CategorySearchForm < Codev

Tags: view all tags

For categorized webs like a TicketWiki it would be very useful to do complex searches on categories. The form should be created directly from the catitems template.

For example, the Know . WebSearch would have sth like this:

Proposed rules for converting the catitems to a search / form:

make selects, radiobuttons and checkboxes into checkboxes
let text fields as is, possibly allowing RegularExpressions
OR the checkboxes of each category, i.e. checking OsHPUX and OsSunOS yields pages for either Sun OR HP
AND the all selected categories, i.e. checking OsHPUX and PublicFAQ yiels only HP FAQs
ignore empty categories

Possibly, we could prefix each category with boolean operators like

On the other hand, usability studies (see http://www.useit.com/alertbox/9707b.html

) show consistently, that most users do not really understand boolean searches. The first model works like the professional ticketing tool from http://www.quintus.com

I happen to know.
On yet another hand: the target audience for a such a mechanism is not a user seeking for a specific page, but rather an expert, who likes to keep an overview over huge numbers of topics. So we might add it, if it is easy to implement.

So what do you think? Does that make sense?

-- PeterKlausner - 08 Jun 2001 (btw - won't the variable TWikiGuest change with each subsequent save?)

Actually %WIKIUSERNAME% changes with each view.

-- NicholasLee - 08 Jun 2001

I'm implementing some FormTemplateSystem pages that use embedded searches a lot - while there is no user interface as suggested on this page (often called query by forms or query by example in the DB world, by the way), I am going to be implementing AND searching. This will be for embedded searches only, and will require use of regular expressions, but will let me do things like find pages where dUmMy= Approved and SubjectArea = Security. The idea is that navigating to the SecurityArea page will show you all Approved and Draft entries in that area.

I am planning to allow additional attributes for embedded searches, using the and attribute for the first additional criterion, then and2 and so on. These will be implemented using a series of egrep -l commands, probably combined with xargs (which should be used in any case as it's possible for the current code to blow up with very large numbers of topics, by exceeding the allowed size of arguments for a Unix/Linux command).
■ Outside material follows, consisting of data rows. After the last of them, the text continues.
/-- A CPU step keeps the NMI latch, but for what the poll takes. -/
theorem Cpu.step_latch {c d : Cpu} (h : c.step = .ok d) :
    d.nmiPrev = c.nmiPrev ∧
      d.pendingNmi = (c.pendingNmi && !(!c.resetLine && decide (c.t = 1) && !c.pendingReset)) := by
  obtain ⟨-, hprev, hnmi⟩ := c.sampled.stepT1_latch
  rw [Cpu.step_eq] at h
  cases hl : c.resetLine with
  | true =>
    have hs := Cpu.sampled_reset hl
    rw [if_pos (by rw [hs]; rfl)] at h
    cases h
    rw [hprev, hnmi, hs]
    exact ⟨rfl, rfl⟩
  | false =>
    have hs := Cpu.sampled_running hl
    have ht : c.sampled.t = c.t := by rw [hs]
    rw [ht] at h
    split at h
    · next h1 =>
      cases h
      rw [hprev, hnmi, hs]
      simp [h1]
    · next h1 =>
      have hrow : ∃ op k, ({ c.sampled with ir := op, intKind := k } : Cpu).runRow = .ok d := by
        split at h
        · obtain ⟨op, k, he⟩ := c.sampled.stepT2_eq
          exact ⟨op, k, he ▸ h⟩
        · exact ⟨c.sampled.ir, c.sampled.intKind, h⟩
      obtain ⟨op, k, hrow⟩ := hrow
      obtain ⟨hprev, hnmi, -⟩ := Cpu.runRow_moves hrow
      rw [hprev, hnmi, hs]
      simp [h1]

/-- Past T2 the cycle sampled is a row of the table. -/
theorem Cpu.CycleOk.sampled {c : Cpu} (hc : c.CycleOk) (h1 : c.sampled.t ≠ 1) (h2 : c.sampled.t ≠ 2) :
    ∃ rows, opcodeTable c.sampled.ir = some rows ∧ 2 < c.sampled.t ∧ c.sampled.t - 2 < rows.length := by
  cases hl : c.resetLine with
  | true => exact absurd (by rw [Cpu.sampled_reset hl]; rfl) h1
  | false =>
    rw [Cpu.sampled_running hl] at h1 h2 ⊢
    obtain h | h | h := hc
    exacts [absurd h h1, absurd h h2, h]

/-- A CPU step moves to a cycle that exists. -/
theorem Cpu.step_cycleOk {c d : Cpu} (h : c.step = .ok d) (hc : c.CycleOk) : d.CycleOk := by
  rw [Cpu.step_eq] at h
  split at h
  · cases h; exact .inr (.inl c.sampled.stepT1_latch.1)
  · next h1 =>
    split at h
    · next h2 =>
      obtain ⟨op, k, he⟩ := c.sampled.stepT2_eq
      rw [he] at h
      exact (Cpu.runRow_moves h).2.2 (show 2 ≤ c.sampled.t by omega)
    · next h2 =>
      obtain ⟨-, -, ht, -⟩ := hc.sampled h1 h2
      exact (Cpu.runRow_moves h).2.2 (by omega)

theorem Form.table_ne_nil (f : Form) : f.table ≠ [] := by
  have hfetch : ∀ (o : Operand) (rows : List Row), o.fetchRows ++ rows ≠ [] := by
    intro o rows
    unfold Operand.fetchRows
    split <;> exact nofun
  cases f with
  | readUse op o => cases o <;> exact nofun
  | store r o => exact hfetch _ _
  | rmw op o => exact hfetch _ _
  | _ => exact nofun

/-- A row that exists runs. -/
theorem Cpu.runRow_error {c : Cpu} {op : Byte} {n : Nat} (h : c.runRow = .error (.noSuchCycle op n)) :
    ∃ rows, opcodeTable c.ir = some rows ∧ rows.length ≤ c.t - 2 := by
  unfold Cpu.runRow at h
  split at h
  · cases h
  · next rows hrows =>
    split at h
    · next hr => exact ⟨rows, hrows, List.getElem?_eq_none_iff.1 hr⟩
    · cases h

/-- In a cycle that exists, a CPU step does not raise the model's own fault. -/
theorem Cpu.step_error {c : Cpu} (hc : c.CycleOk) (op : Byte) (n : Nat) : c.step ≠ .error (.noSuchCycle op n) := by
  intro h
  rw [Cpu.step_eq] at h
  split at h
  · cases h
  · next h1 =>
    split at h
    · next h2 =>
      obtain ⟨op, k, he⟩ := c.sampled.stepT2_eq
      rw [he] at h
      obtain ⟨rows, hrows, hlen⟩ := Cpu.runRow_error h
      obtain ⟨i, -, rfl⟩ := Option.map_eq_some_iff.1 hrows
      have hlen : (formOf i).table.length ≤ c.sampled.t - 2 := hlen
      exact (formOf i).table_ne_nil (List.eq_nil_of_length_eq_zero (by omega))
    · next h2 =>
      obtain ⟨rows, hrows, ht, hlen⟩ := hc.sampled h1 h2
      obtain ⟨rows', hrows', hlen'⟩ := Cpu.runRow_error h
      cases hrows.symm.trans hrows'
      omega

/-! ## A bus cycle: what it keeps, and its faults -/

/-- A run that meets `P` when it completes, and whose fault is not the model's own. -/
def Run.Meets (P : State → Prop) : Run → Prop
  | .ok t => P t
  | .error f => ∀ op n, f ≠ .noSuchCycle op n

theorem Run.Meets.andThen {P Q : State → Prop} {r : Run} {f : State → Run} (h : r.Meets P)
    (hf : ∀ t, P t → (f t).Meets Q) : (andThen r f).Meets Q := by
  cases r with
  | error e => exact h
  | ok t => exact hf t h

/-- The CPU and the count of cycles as before; the DMA engine too, where `b` holds. -/
structure SameDrive (b : Prop) (s t : State) : Prop where
  cpu : t.cpu = s.cpu
  cyc : t.cyc = s.cyc
  dma : b → t.dma = s.dma

theorem SameDrive.refl (b : Prop) (s : State) : SameDrive b s s := ⟨rfl, rfl, fun _ => rfl⟩

theorem SameDrive.trans {b : Prop} {s t u : State} (h : SameDrive b s t) (k : SameDrive b t u) : SameDrive b s u :=
  ⟨k.cpu.trans h.cpu, k.cyc.trans h.cyc, fun hb => (k.dma hb).trans (h.dma hb)⟩

theorem State.busWrite_meets (s : State) (a : Word) (v : Byte) :
    Run.Meets (SameDrive (cpuTarget a ≠ .oamDma) s) (s.busWrite a v) := by
  unfold State.busWrite
  cases hT : cpuTarget a
  case reserved | hole | prgRom => exact nofun
  case oamDma => exact ⟨rfl, rfl, fun h => absurd rfl h⟩
  case prgRam =>
    dsimp only
    split
    · exact nofun
    · exact ⟨rfl, rfl, fun _ => rfl⟩
  all_goals exact ⟨rfl, rfl, fun _ => rfl⟩
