-- ==== Sys2Proof/Machine/State.lean ====
section
/-! DEFINITION. The state of the core: exactly the parts of 10_state.md R20, as plain data, its value at reset, and the
reasons a step can stop (there is none on any instruction of this hardware). -/

namespace Sys2Proof.Machine

/-- The CPU state (10_state.md R20): "There is no other architectural state". -/
structure State where
  /-- Accumulator (R22). -/
  a : Byte
  /-- Index register X (R23). -/
  x : Byte
  /-- Index register Y (R23). -/
  y : Byte
  /-- Stack pointer, an offset into page 1 (R25). -/
  sp : Byte
  /-- Status register; all eight bits are stored (R26). -/
  p : Byte
  /-- Program counter: the next unconsumed byte (R24). -/
  pc : Word
  /-- The byte last fetched as an opcode (R30). -/
  opcode : Byte
  /-- The 65,536 bytes of memory (20_memory.md R32). -/
  mem : Memory
  deriving DecidableEq, Repr

/-- The named bits of P (10_state.md R26). -/
inductive Flag where
  | c | z | i | d | b | u | v | n
  deriving DecidableEq, Repr

/-- Power-on, "all fields zeroed and memory cleared" (70_reset_and_hazards.md R220). It is also what the operation
`reset()` (R221) gives on it, since the RESET vector of cleared memory reads 0x0000 (log entry 7). -/
def State.reset : State where
  a := 0x00
  x := 0x00
  y := 0x00
  sp := 0x00
  p := 0x00
  pc := 0x0000
  opcode := 0x00
  mem := []

/-- The faults of a step: none. "No instruction fails at runtime" (60_exceptions.md R200) and every rule is a total
function (00_scope.md R11), so nobody raises one; that is safe, since the spec gives every step a next state. -/
inductive Fault where
  deriving DecidableEq, Repr

/-- The refusals of a step. -/
inductive Refusal where
  /-- An instruction that has no meaning in the model yet. Raised by no arm of `exec`: every constructor has its meaning.
  Safe: it would stop where the hardware goes on. -/
  | notModelled (mnemonic : String)
  deriving DecidableEq, Repr

/-- What an instruction answers. -/
abbrev Result := Host.Outcome State Fault Refusal

end Sys2Proof.Machine
end

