-- ==== Sys2Proof/Machine/Step.lean ====
section
/-! DEFINITION. One `step()`: exactly one instruction (30_encoding.md R44). -/

namespace Sys2Proof.Machine

/-- `step()`: fetch and decode the instruction at PC, consume its bytes, run its rule (R44). The count it returns is
`State.stepCycles`. No interrupt is taken here: `irq()` and `nmi()` are operations of their own (60_exceptions.md R210). -/
def step (s : State) : Host.Outcome State Fault Refusal :=
  exec s.fetchInstr (s.consume s.fetchInstr)

/-- A table word stored where `step` fetches its next instruction: at PC. -/
def State.withFetchWord (s : State) (nbits w : Nat) : State := s.placeWord nbits w

end Sys2Proof.Machine
end

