/-- R132, R133, R38 (the order: the spec's own decision D2): PLA with Z and N of the pulled byte, PLP all eight bits. -/
def Obligations.PlaPlpPullOneByte : Prop :=
  (∀ s : State, ∃ t, exec .pla s = .next t ∧ t.a = s.read (stackSlot (s.sp + 1)) ∧ t.ZNOf t.a ∧
    t.sp.toNat = (s.sp.toNat + 1) % 256 ∧ t.pc = s.pc ∧ Frame [.a, .sp] [.z, .n] [] s t) ∧
  ∀ s : State, ∃ t, exec .plp s = .next t ∧ t.p = s.read (stackSlot (s.sp + 1)) ∧
    t.sp.toNat = (s.sp.toNat + 1) % 256 ∧ t.pc = s.pc ∧ Frame [.sp] allFlags [] s t

/-- R132, corner case: PHA, a load of anything, PLA restores A, with Z and N of the restored value. -/
def Obligations.PhaThenPlaRestoresA : Prop :=
  ∀ (o : ReadOperand) (s : State), ∃ t, runInstrs [.pha, .lda o, .pla] s = .next t ∧
    t.a = s.a ∧ t.ZNOf s.a ∧ t.sp = s.sp ∧ t.pc = s.pc ∧ Frame [] [.z, .n] [stackSlot s.sp] s t

/-- R140 to R146. -/
def Obligations.FlagInstrsWriteOneBit : Prop :=
  WritesFlag .sec .c true ∧ WritesFlag .clc .c false ∧ WritesFlag .sei .i true ∧ WritesFlag .cli .i false ∧
  WritesFlag .sed .d true ∧ WritesFlag .cld .d false ∧ WritesFlag .clv .v false

/-- R150, R151, R152. -/
def Obligations.LoadsReadOperand : Prop := LoadsReg .lda .a ∧ LoadsReg .ldx .x ∧ LoadsReg .ldy .y

/-- R153, R154, R155: no flag changes. -/
def Obligations.StoresWriteOneByte : Prop := StoresReg .sta .a ∧ StoresReg .stx .x ∧ StoresReg .sty .y

/-- R45, R46: the effective address of each mode, in the integers (the wrap past 0xFFFF and of the Indirect,Y pointer: the
spec's own decisions D4, D5). -/
def Obligations.EffectiveAddresses : Prop :=
  ∀ (s : State) (z : Byte) (a : Word),
    let byte (n : Nat) : Nat := (s.read (BitVec.ofNat 16 n)).toNat
    (s.effAddr (.zp z)).toNat = z.toNat ∧
    (s.effAddr (.zpX z)).toNat = (z.toNat + s.x.toNat) % 256 ∧
    (s.effAddr (.zpY z)).toNat = (z.toNat + s.y.toNat) % 256 ∧
    s.effAddr (.abs a) = a ∧
    (s.effAddr (.absX a)).toNat = (a.toNat + s.x.toNat) % 65536 ∧
    (s.effAddr (.absY a)).toNat = (a.toNat + s.y.toNat) % 65536 ∧
    (s.effAddr (.indX z)).toNat =
      byte ((z.toNat + s.x.toNat + 1) % 256) * 256 + byte ((z.toNat + s.x.toNat) % 256) ∧
    (s.effAddr (.indY z)).toNat = (byte ((z.toNat + 1) % 256) * 256 + byte z.toNat + s.y.toNat) % 65536

/-- R156 to R161: five transfers set Z and N, TXS sets no flag. -/
def Obligations.TransfersCopyRegister : Prop :=
  Transfers .tax .a .x ∧ Transfers .tay .a .y ∧ Transfers .txa .x .a ∧ Transfers .tya .y .a ∧ Transfers .tsx .sp .x ∧
  ∀ s : State, ∃ t, exec .txs s = .next t ∧ t.sp = s.x ∧ t.pc = s.pc ∧ Frame [.sp] [] [] s t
This is not elegant but it should work, and the performance hit should be fairly reasonable.

I did have a look at agrep, mentioned in SearchEnhancementsWithAndOr, which promised to let me do this with no Perl hacking. However, the use of agrep's -d option (required to match AND terms not on the same line) doesn't work with regular expressions. agrep does look nice for non-forms use of searching with AND/OR.

-- RichardDonkin - 08 Jul 2001

I've now implemented AND searching as a separate Perl script called andgrep - it uses agrep-style syntax but is intended only for use with TWiki. This should be usable with any TWiki release, just by installing andgrep and pointing the $egrepCmd setting of the TWiki.cfg or wikicfg.pm file to this command. Unlike agrep, you can use regular expressions and there are no limits on pattern length when using AND.

I've only been using this script for a few hours, but it's very simple and seems to work OK. I'll attach it here when I get into work, as I'm having a few VPN problems at the moment. It relies on 'egrep' being in the path, so you may need to edit the script and/or use a new variable in TWiki.cfg if it isn't.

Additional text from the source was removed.